Realised Volatility Forecasting: Machine Learning via Financial Word Embedding
Eghbal Rahimikia, Stefan Zohren, Ser-Huang Poon
TL;DR
This work investigates whether news-driven embeddings can improve realised volatility forecasting and whether such signals are complementary to traditional HAR-family models. It compares specialised financial embeddings (FinText) against general-purpose embeddings across stock-related and general news, evaluating standalone NLP forecasts and ensembles with HAR benchmarks, plus explainability via SHAP. The findings show stock-related news offers meaningful predictive content, especially on high-volatility days, and that simple ensembles of NLP forecasts with HAR models deliver statistically and economically meaningful gains, with SHAP attributing forecasts to interpretable finance-relevant phrases. The results underscore the value of finance-focused word embeddings and offer a practical, transparent NLP framework for volatility forecasting with potential applications beyond RV.
Abstract
We examine whether news can improve realised volatility forecasting using a modern yet operationally simple NLP framework.
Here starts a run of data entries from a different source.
/-- 42_name.md R104: an offset at or past the end of the buffer is accepted and reports
Truncated, in each of the three decoders that take one (10_state.md R40). -/
def Obligations.OffsetPastTheEndIsTruncated : Prop :=
  ∀ s buf off, s.req.ibuf = some buf → s.req.off = some off → buf.length ≤ off →
    exec .nameDec s = .next (s.answered (failed .truncated)) ∧
    exec .qDec s = .next (s.answered (failed .truncated)) ∧
    exec .rrDec s = .next (s.answered (failed .truncated))

/-- 42_name.md section 4, the round trip of a name: its encoding decodes, at any place in a
buffer, to the name and the offset past it. -/
def Obligations.NameSurvivesEncodeThenDecode : Prop :=
  ∀ ls, labelsOk ls → labelsClean ls →
    ∃ b, (∀ s, s.req.name = some (join ls) →
        exec .nameEnc s = .next (s.answered (okOutput b))) ∧
      ∀ s p t, s.req.ibuf = some (p ++ b ++ t) → s.req.off = some p.length →
        exec .nameDec s = .next (s.answered { Rsp.blank with
          status := some .ok, name := some (join ls), newoff := some (p.length + b.length) })

/-- 42_name.md sections 3 and 4, the sentences of R107, R109 and R111: a name that decodes is the
join of the labels whose wire form it spans, which ends in a zero byte; it encodes back to those
bytes exactly when no label holds the separator. -/
def Obligations.DecodedNameSpansItsWireForm : Prop :=
  ∀ buf off s off', nameDec buf off = .ok (s, off') →
    off < off' ∧ off' ≤ buf.length ∧ buf[off' - 1]? = some 0x00#8 ∧
    ∃ ls, labelsOk ls ∧ s = join ls ∧ (buf.drop off).take (off' - off) = wireName ls ∧
      (labelsClean ls → nameEnc s = .ok (wireName ls)) ∧
      (¬ labelsClean ls → nameEnc s ≠ .ok (wireName ls))

/-- 42_name.md section 4, the sentence of R113: the encoded length of every name that NAME_ENC
accepts. -/
def Obligations.EncodedNameLength : Prop :=
  ∀ s t name b, s.req.name = some name → exec .nameEnc s = .next t → t.rsp.obuf = some b →
    (name = [] → b.length = 1) ∧ (name ≠ [] → b.length = name.length + 2)

/-! ### Questions -/

/-- 43_question.md R115, at the operation: the name's wire form, QTYPE, QCLASS; InvalidLabel
exactly when the name fails. -/
def Obligations.QEncWritesTheWireQuestion : Prop :=
  ∀ s q, s.req.q = some q →
    (questionOk q → exec .qEnc s = .next (s.answered
      (okOutput (wireQuestion (nameLabels q.name) q.qtype q.qclass)))) ∧
    (¬ questionOk q → exec .qEnc s = .next (s.answered (failed .invalidLabel)))

/-- 43_question.md R117, at the operation: a name and 4 bytes decode, whatever stands before and
after; an error of the name comes first; fewer than 4 bytes after the name report Truncated. -/
def Obligations.QDecReadsNameThenFourBytes : Prop :=
  (∀ s p ls (qt qc : U16) t, labelsOk ls →
    s.req.ibuf = some (p ++ wireQuestion ls qt qc ++ t) → s.req.off = some p.length →
    exec .qDec s = .next (s.answered { Rsp.blank with
      status := some .ok
      q := some { name := join ls, qtype := qt, qclass := qc }
      newoff := some (p.length + (wireQuestion ls qt qc).length) })) ∧
  (∀ s buf off e, s.req.ibuf = some buf → s.req.off = some off → nameDec buf off = .error e →
    exec .qDec s = .next (s.answered (failed e))) ∧
  (∀ s p ls t, labelsOk ls → t.length < 4 →
    s.req.ibuf = some (p ++ wireName ls ++ t) → s.req.off = some p.length →
    exec .qDec s = .next (s.answered (failed .truncated)))

/-- 43_question.md section 3, the round trip of a question. -/
def Obligations.QuestionSurvivesEncodeThenDecode : Prop :=
  ∀ ls (qt qc : U16), labelsOk ls → labelsClean ls →
    ∃ b, (∀ s, s.req.q = some { name := join ls, qtype := qt, qclass := qc } →
        exec .qEnc s = .next (s.answered (okOutput b))) ∧
      ∀ s p t, s.req.ibuf = some (p ++ b ++ t) → s.req.off = some p.length →
        exec .qDec s = .next (s.answered { Rsp.blank with
          status := some .ok
          q := some { name := join ls, qtype := qt, qclass := qc }
          newoff := some (p.length + b.length) })

/-! ### Resource records -/

/-- 44_resource_record.md R123 with R125 and R126, at the operation: the name first, then the
data checks, then the record's wire form. The code of an A record is `Config.typeA` (log entry
9). -/
def Obligations.RrEncChecksThenWritesTheWireRecord : Prop :=
  ∀ s r, s.req.rr = some r →
    (¬ labelsOk (nameLabels r.name) →
      exec .rrEnc s = .next (s.answered (failed .invalidLabel))) ∧
    (labelsOk (nameLabels r.name) → r.rdlength.toNat ≠ r.rdata.length →
      exec .rrEnc s = .next (s.answered (failed .invalidRData))) ∧
    (labelsOk (nameLabels r.name) → r.rtype = Config.typeA → r.rdata.length ≠ 4 →
      exec .rrEnc s = .next (s.answered (failed .invalidRData))) ∧
    (labelsOk (nameLabels r.name) → r.rdlength.toNat = r.rdata.length →
      (r.rtype = Config.typeA → r.rdata.length = 4) →
      exec .rrEnc s = .next (s.answered (okOutput (wireRecord (nameLabels r.name) r))))

/-- 44_resource_record.md R123 for every choice of `TYPE_A` (00_scope.md R6): a record is accepted
exactly when its name and data are, and never with another output. -/
def Obligations.RecordAcceptedForAnyTypeCode : Prop :=
  ∀ typeA r,
    (recordOk typeA r → rrEnc typeA r = .ok (wireRecord (nameLabels r.name) r)) ∧
    (¬ recordOk typeA r → rrEnc typeA r = .error .invalidLabel ∨
      rrEnc typeA r = .error .invalidRData) ∧
    (rrEnc typeA r = .error .invalidLabel ↔ ¬ labelsOk (nameLabels r.name))

/-- 44_resource_record.md R127, at the operation: a name, 10 fixed bytes and RDLENGTH bytes
decode, whatever the TYPE (R129) and whatever stands before and after; an error of the name comes
first, then the fixed bytes, then the data. -/
def Obligations.RrDecReadsNameFixedBytesThenData : Prop :=
  (∀ s p ls r t, labelsOk ls → r.name = join ls → r.rdata.length = r.rdlength.toNat →
    s.req.ibuf = some (p ++ wireRecord ls r ++ t) → s.req.off = some p.length →
    exec .rrDec s = .next (s.answered { Rsp.blank with
      status := some .ok
      rr := some r
      newoff := some (p.length + (wireRecord ls r).length) })) ∧
  (∀ s buf off e, s.req.ibuf = some buf → s.req.off = some off → nameDec buf off = .error e →
    exec .rrDec s = .next (s.answered (failed e))) ∧
  (∀ s p ls t, labelsOk ls → t.length < 10 →
    s.req.ibuf = some (p ++ wireName ls ++ t) → s.req.off = some p.length →
    exec .rrDec s = .next (s.answered (failed .truncated))) ∧
  (∀ s p ls r, labelsOk ls → r.rdata.length < r.rdlength.toNat →
    s.req.ibuf = some (p ++ wireRecord ls r) → s.req.off = some p.length →
    exec .rrDec s = .next (s.answered (failed .truncated)))

/-- 44_resource_record.md section 3, the round trip of a record that RR_ENC accepts. -/
def Obligations.RecordSurvivesEncodeThenDecode : Prop :=
  ∀ ls r, labelsOk ls → labelsClean ls → r.name = join ls → r.dataOk Config.typeA = true →
    ∃ b, (∀ s, s.req.rr = some r → exec .rrEnc s = .next (s.answered (okOutput b))) ∧
      ∀ s p t, s.req.ibuf = some (p ++ b ++ t) → s.req.off = some p.length →
        exec .rrDec s = .next (s.answered { Rsp.blank with
          status := some .ok, rr := some r, newoff := some (p.length + b.length) })

/-! ### Messages -/

/-- 45_message.md R135, at the operation: header, questions, records, with the header's counts as
given (R137); if any of them fails to encode, the operation fails with its error. The code of an
A record is `Config.typeA` (log entry 9). -/
def Obligations.MsgBuildConcatenatesWireForms : Prop :=
  ∀ s h qs rs, s.req.h = some h → s.req.qlist = some qs → s.req.rrlist = some rs →
    ((∀ q ∈ qs, questionOk q) → (∀ r ∈ rs, recordOk Config.typeA r) →
      exec .msgBuild s = .next (s.answered
        (okOutput (wireHeader h ++ wireQuestions qs ++ wireRecords rs)))) ∧
    ((∃ q ∈ qs, ¬ questionOk q) ∨ (∃ r ∈ rs, ¬ recordOk Config.typeA r) →
      exec .msgBuild s = .next (s.answered (failed .invalidLabel)) ∨
      exec .msgBuild s = .next (s.answered (failed .invalidRData)))

/-- 45_message.md R142: the status of a failing MSG_BUILD is that of the first element, questions
before records, whose encoder fails, and no byte of the message is presented. -/
def Obligations.MsgBuildReportsTheFirstFailure : Prop :=
  ∀ s h qs rs, s.req.h = some h → s.req.qlist = some qs → s.req.rrlist = some rs →
    (∀ a q b, qs = a ++ q :: b → (∀ x ∈ a, questionOk x) → ¬ questionOk q →
      exec .msgBuild s = .next (s.answered (failed .invalidLabel))) ∧
    (∀ a r b, rs = a ++ r :: b → (∀ q ∈ qs, questionOk q) →
      (∀ x ∈ a, recordOk Config.typeA x) →
      (¬ labelsOk (nameLabels r.name) →
        exec .msgBuild s = .next (s.answered (failed .invalidLabel))) ∧
      (labelsOk (nameLabels r.name) → r.dataOk Config.typeA = false →
        exec .msgBuild s = .next (s.answered (failed .invalidRData))))

/-- 45_message.md R138, at the operation: the header and exactly QDCOUNT questions from offset 12
on, whatever follows them (R139). A buffer shorter than a header reports Truncated; else the first
question that fails to decode, in order, gives its error, and the header is not returned. -/
def Obligations.MsgParseReadsItsQuestionsOrReportsTheFirstFailure : Prop :=
  (∀ s h (xs : List RawQuestion) t, (∀ x ∈ xs, labelsOk x.1) → xs.length = h.qdcount.toNat →
    s.req.ibuf = some (wireHeader h ++ wireRaw xs ++ t) →
    exec .msgParse s = .next (s.answered { Rsp.blank with
      status := some .ok, h := some h, qlist := some (xs.map RawQuestion.record) })) ∧
  (∀ s buf, s.req.ibuf = some buf → buf.length < 12 →
    exec .msgParse s = .next (s.answered (failed .truncated))) ∧
  (∀ s h (xs : List RawQuestion) t e, (∀ x ∈ xs, labelsOk x.1) → xs.length < h.qdcount.toNat →
    s.req.ibuf = some (wireHeader h ++ wireRaw xs ++ t) →
    qDec (wireHeader h ++ wireRaw xs ++ t) (12 + (wireRaw xs).length) = .error e →
    exec .msgParse s = .next (s.answered (failed e)))

/-- 45_message.md section 3, the round trip of a message: parsing a built message, whatever
follows it, gives its header and questions back when QDCOUNT is their number. -/
def Obligations.ParseInvertsBuild : Prop :=
  ∀ s s' h qs rs t b, h.qdcount.toNat = qs.length →
    (∀ q ∈ qs, ∃ ls, labelsOk ls ∧ labelsClean ls ∧ q.name = join ls) →
    s.req.h = some h → s.req.qlist = some qs → s.req.rrlist = some rs →
    exec .msgBuild s = .next (s.answered (okOutput b)) →
    s'.req.ibuf = some (b ++ t) →
    exec .msgParse s' = .next (s'.answered { Rsp.blank with
      status := some .ok, h := some h, qlist := some qs })

/-- 45_message.md section 3, the length of a built message. -/
def Obligations.BuiltMessageLength : Prop :=
  ∀ s h qs rs b, s.req.h = some h → s.req.qlist = some qs → s.req.rrlist = some rs →
    exec .msgBuild s = .next (s.answered (okOutput b)) →
    b.length = 12 + (qs.map fun q => (wireName (nameLabels q.name)).length + 4).sum +
      (rs.map fun r => (wireName (nameLabels r.name)).length + 10 + r.rdlength.toNat).sum

/-- 70_reset_and_hazards.md R188: HDR_DEC and a chain of Q_DEC from offset 12, QDCOUNT times, give
the same header and questions as one MSG_PARSE of the same buffer. -/
def Obligations.DecoderChainAgreesWithParse : Prop :=
  ∀ s buf h qs, s.req.ibuf = some buf →
    (exec .msgParse s = .next (s.answered { Rsp.blank with
        status := some .ok, h := some h, qlist := some qs }) ↔
      exec .hdrDec s = .next (s.answered { Rsp.blank with status := some .ok, h := some h }) ∧
      qs.length = h.qdcount.toNat ∧ ∃ c, questionChain buf 12 qs c)

/-- 41_header.md R98, 45_message.md R139 and the corner cases of R104, R118 and R128: a decoder
that succeeds reads nothing past what it decodes, so bytes appended to its buffer change
nothing. -/
def Obligations.DecodersIgnoreTrailingBytes : Prop :=
  ∀ i, i = .hdrDec ∨ i = .nameDec ∨ i = .qDec ∨ i = .rrDec ∨ i = .msgParse →
    ∀ s s' buf t u, s.req.ibuf = some buf → s'.req.ibuf = some (buf ++ t) →
      s'.req.off = s.req.off → exec i s = .next u → u.rsp.status = some .ok →
      ∃ u', exec i s' = .next u' ∧ u'.rsp = u.rsp

/-! ### Reserved codes -/

/-- 60_exceptions.md R162: a reserved code reads no operand and reports IllegalOperation with no
result, as an operation and as a step. -/
def Obligations.ReservedCodesReportIllegalOperation : Prop :=
  (∀ op s, exec (.reservedAB op) s = .next (s.answered (failed .illegalOperation))) ∧
  (∀ op s, exec (.reservedCF op) s = .next (s.answered (failed .illegalOperation))) ∧
  (∀ s w, s.running = true → s.req.op = some w → 0xA ≤ w.toNat →
    step s = .next (s.answered (failed .illegalOperation)))

/-! ### The whole machine -/

/-- 60_exceptions.md R157 "Nothing else changes" and 10_state.md R23 "the block never writes
them": whatever the operation, no request field and no byte of the input buffer changes, and the
transaction is over. -/
def Obligations.NoOperationWritesTheRequest : Prop :=
  ∀ i s t, exec i s = .next t →
    t.req = s.req ∧ t.running = false ∧
    ∀ buf buf' a, s.req.ibuf = some buf → t.req.ibuf = some buf' →
      memRead 8 buf' a = memRead 8 buf a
News text is transformed into embedding-based representations, and forecasts are evaluated both as a standalone, news-only model and as a complement to standard realised volatility benchmarks. In out-of-sample tests on a cross-section of stocks, news contains useful predictive information, with stronger effects for stock-related content and during high volatility days. Combining the news-based signal with a leading benchmark yields consistent improvements in statistical performance and economically meaningful gains, while explainability analysis highlights the news themes most relevant for volatility.